→ WHAT YOU HAVE TO DO: With both ends included, repeat exactly the lines of the entries below from the one containing "(before : n" down to the one containing "whose accesses the", and no others.

··· MATERIALS PROVIDED

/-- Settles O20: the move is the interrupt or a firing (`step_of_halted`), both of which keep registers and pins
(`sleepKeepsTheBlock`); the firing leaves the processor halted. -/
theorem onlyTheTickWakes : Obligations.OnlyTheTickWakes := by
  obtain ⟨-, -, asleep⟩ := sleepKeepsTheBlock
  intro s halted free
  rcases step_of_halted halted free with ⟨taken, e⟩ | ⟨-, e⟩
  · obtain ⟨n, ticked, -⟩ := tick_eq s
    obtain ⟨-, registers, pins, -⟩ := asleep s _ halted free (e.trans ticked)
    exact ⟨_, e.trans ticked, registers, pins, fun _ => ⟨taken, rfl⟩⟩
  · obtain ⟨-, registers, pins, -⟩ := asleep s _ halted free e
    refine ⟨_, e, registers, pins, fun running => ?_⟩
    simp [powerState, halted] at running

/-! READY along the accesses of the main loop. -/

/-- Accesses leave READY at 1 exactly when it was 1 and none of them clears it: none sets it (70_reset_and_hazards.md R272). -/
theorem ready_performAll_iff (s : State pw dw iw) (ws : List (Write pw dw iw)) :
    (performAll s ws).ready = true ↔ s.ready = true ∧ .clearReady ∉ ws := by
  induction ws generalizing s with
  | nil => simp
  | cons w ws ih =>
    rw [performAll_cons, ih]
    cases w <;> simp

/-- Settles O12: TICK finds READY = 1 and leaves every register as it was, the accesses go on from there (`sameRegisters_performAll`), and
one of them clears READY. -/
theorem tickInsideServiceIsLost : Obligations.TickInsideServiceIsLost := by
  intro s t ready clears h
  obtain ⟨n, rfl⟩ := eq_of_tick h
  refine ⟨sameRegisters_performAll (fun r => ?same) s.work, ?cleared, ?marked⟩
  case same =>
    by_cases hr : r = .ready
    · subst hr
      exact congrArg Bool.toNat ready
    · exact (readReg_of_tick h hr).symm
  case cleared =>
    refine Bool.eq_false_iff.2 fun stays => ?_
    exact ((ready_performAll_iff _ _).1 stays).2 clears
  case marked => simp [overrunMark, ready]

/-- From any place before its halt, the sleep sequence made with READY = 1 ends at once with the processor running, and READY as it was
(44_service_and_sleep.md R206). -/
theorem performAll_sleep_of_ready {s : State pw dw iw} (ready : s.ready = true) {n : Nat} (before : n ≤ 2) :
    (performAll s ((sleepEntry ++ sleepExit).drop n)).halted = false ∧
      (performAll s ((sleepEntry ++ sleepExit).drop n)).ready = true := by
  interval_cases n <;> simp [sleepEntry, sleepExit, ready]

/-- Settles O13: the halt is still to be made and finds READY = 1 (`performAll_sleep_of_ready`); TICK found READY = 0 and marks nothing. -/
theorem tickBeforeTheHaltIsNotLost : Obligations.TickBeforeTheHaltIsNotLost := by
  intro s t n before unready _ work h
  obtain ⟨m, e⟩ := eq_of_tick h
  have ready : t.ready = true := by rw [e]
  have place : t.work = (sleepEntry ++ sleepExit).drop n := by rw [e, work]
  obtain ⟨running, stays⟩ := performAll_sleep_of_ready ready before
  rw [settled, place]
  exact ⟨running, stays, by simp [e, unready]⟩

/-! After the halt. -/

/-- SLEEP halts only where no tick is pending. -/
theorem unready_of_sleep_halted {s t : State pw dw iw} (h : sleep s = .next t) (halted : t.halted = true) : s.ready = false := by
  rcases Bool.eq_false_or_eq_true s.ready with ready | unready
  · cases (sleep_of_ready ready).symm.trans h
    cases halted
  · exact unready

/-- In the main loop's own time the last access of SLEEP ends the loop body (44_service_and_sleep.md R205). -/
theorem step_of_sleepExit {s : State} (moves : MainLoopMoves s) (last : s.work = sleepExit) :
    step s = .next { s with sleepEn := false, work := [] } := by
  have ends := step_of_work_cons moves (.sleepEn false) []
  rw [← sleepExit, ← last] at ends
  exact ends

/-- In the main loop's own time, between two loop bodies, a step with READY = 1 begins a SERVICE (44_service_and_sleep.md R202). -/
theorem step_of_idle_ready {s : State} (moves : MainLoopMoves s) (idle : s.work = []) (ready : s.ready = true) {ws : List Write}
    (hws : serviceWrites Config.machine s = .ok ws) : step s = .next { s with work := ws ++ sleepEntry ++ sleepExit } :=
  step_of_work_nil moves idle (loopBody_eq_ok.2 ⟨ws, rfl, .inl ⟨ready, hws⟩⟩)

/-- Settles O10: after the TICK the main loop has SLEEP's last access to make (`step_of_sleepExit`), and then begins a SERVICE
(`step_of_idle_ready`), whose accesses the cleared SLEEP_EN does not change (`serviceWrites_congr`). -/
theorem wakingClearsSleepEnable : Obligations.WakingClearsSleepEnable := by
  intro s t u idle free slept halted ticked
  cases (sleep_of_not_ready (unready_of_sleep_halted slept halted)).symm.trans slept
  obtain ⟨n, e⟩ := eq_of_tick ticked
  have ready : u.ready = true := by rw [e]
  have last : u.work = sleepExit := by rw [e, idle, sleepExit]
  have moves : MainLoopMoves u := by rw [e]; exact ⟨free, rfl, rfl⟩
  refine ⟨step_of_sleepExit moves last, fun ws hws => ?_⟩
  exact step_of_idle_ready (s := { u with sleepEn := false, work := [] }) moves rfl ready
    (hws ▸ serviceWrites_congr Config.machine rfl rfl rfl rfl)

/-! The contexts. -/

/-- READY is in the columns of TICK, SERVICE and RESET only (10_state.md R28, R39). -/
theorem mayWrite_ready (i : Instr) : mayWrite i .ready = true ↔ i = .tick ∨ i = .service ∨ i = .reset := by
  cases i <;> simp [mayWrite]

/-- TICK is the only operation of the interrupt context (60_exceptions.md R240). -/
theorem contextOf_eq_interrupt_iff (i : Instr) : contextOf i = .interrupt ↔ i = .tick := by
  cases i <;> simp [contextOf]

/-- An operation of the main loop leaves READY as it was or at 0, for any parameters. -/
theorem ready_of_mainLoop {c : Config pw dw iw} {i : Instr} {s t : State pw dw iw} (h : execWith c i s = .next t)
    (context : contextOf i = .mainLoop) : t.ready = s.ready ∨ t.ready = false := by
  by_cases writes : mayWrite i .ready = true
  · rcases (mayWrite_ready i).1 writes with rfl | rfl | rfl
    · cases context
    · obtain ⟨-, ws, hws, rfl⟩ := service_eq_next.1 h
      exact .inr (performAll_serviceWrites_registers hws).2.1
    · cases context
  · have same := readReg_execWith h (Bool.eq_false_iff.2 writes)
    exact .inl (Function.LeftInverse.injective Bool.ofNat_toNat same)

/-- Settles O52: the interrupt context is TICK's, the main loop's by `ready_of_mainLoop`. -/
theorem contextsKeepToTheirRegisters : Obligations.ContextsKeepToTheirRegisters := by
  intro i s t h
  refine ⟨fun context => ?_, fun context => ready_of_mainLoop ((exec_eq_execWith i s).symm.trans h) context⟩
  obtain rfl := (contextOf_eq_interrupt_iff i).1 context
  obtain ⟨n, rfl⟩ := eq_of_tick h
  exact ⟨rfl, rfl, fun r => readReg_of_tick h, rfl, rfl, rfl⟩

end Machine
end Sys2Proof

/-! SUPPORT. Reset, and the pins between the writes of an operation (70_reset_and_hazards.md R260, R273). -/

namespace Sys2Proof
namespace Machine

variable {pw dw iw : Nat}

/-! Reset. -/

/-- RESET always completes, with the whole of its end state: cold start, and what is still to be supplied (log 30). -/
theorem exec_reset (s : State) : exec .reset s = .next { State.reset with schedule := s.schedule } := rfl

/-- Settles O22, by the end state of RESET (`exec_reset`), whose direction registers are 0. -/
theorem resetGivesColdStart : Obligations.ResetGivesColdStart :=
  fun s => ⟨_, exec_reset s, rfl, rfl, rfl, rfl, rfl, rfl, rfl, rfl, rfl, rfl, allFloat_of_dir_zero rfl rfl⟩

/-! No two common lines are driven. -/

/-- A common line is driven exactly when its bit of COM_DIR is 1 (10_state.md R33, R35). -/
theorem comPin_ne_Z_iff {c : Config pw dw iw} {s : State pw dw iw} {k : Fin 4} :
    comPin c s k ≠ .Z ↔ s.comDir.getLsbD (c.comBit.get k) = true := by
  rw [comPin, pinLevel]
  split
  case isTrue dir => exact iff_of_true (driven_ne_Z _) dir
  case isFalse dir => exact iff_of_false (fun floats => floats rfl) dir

······

→ EXERCISE RESULT:
theorem performAll_sleep_of_ready {s : State pw dw iw} (ready : s.ready = true) {n : Nat} (before : n ≤ 2) :
    (performAll s ((sleepEntry ++ sleepExit).drop n)).halted = false ∧
      (performAll s ((sleepEntry ++ sleepExit).drop n)).ready = true := by
  interval_cases n <;> simp [sleepEntry, sleepExit, ready]

/-- Settles O13: the halt is still to be made and finds READY = 1 (`performAll_sleep_of_ready`); TICK found READY = 0 and marks nothing. -/
theorem tickBeforeTheHaltIsNotLost : Obligations.TickBeforeTheHaltIsNotLost := by
  intro s t n before unready _ work h
  obtain ⟨m, e⟩ := eq_of_tick h
  have ready : t.ready = true := by rw [e]
  have place : t.work = (sleepEntry ++ sleepExit).drop n := by rw [e, work]
  obtain ⟨running, stays⟩ := performAll_sleep_of_ready ready before
  rw [settled, place]
  exact ⟨running, stays, by simp [e, unready]⟩

/-! After the halt. -/

/-- SLEEP halts only where no tick is pending. -/
theorem unready_of_sleep_halted {s t : State pw dw iw} (h : sleep s = .next t) (halted : t.halted = true) : s.ready = false := by
  rcases Bool.eq_false_or_eq_true s.ready with ready | unready
  · cases (sleep_of_ready ready).symm.trans h
    cases halted
  · exact unready

/-- In the main loop's own time the last access of SLEEP ends the loop body (44_service_and_sleep.md R205). -/
theorem step_of_sleepExit {s : State} (moves : MainLoopMoves s) (last : s.work = sleepExit) :
    step s = .next { s with sleepEn := false, work := [] } := by
  have ends := step_of_work_cons moves (.sleepEn false) []
  rw [← sleepExit, ← last] at ends
  exact ends

/-- In the main loop's own time, between two loop bodies, a step with READY = 1 begins a SERVICE (44_service_and_sleep.md R202). -/
theorem step_of_idle_ready {s : State} (moves : MainLoopMoves s) (idle : s.work = []) (ready : s.ready = true) {ws : List Write}
    (hws : serviceWrites Config.machine s = .ok ws) : step s = .next { s with work := ws ++ sleepEntry ++ sleepExit } :=
  step_of_work_nil moves idle (loopBody_eq_ok.2 ⟨ws, rfl, .inl ⟨ready, hws⟩⟩)

/-- Settles O10: after the TICK the main loop has SLEEP's last access to make (`step_of_sleepExit`), and then begins a SERVICE
(`step_of_idle_ready`), whose accesses the cleared SLEEP_EN does not change (`serviceWrites_congr`). -/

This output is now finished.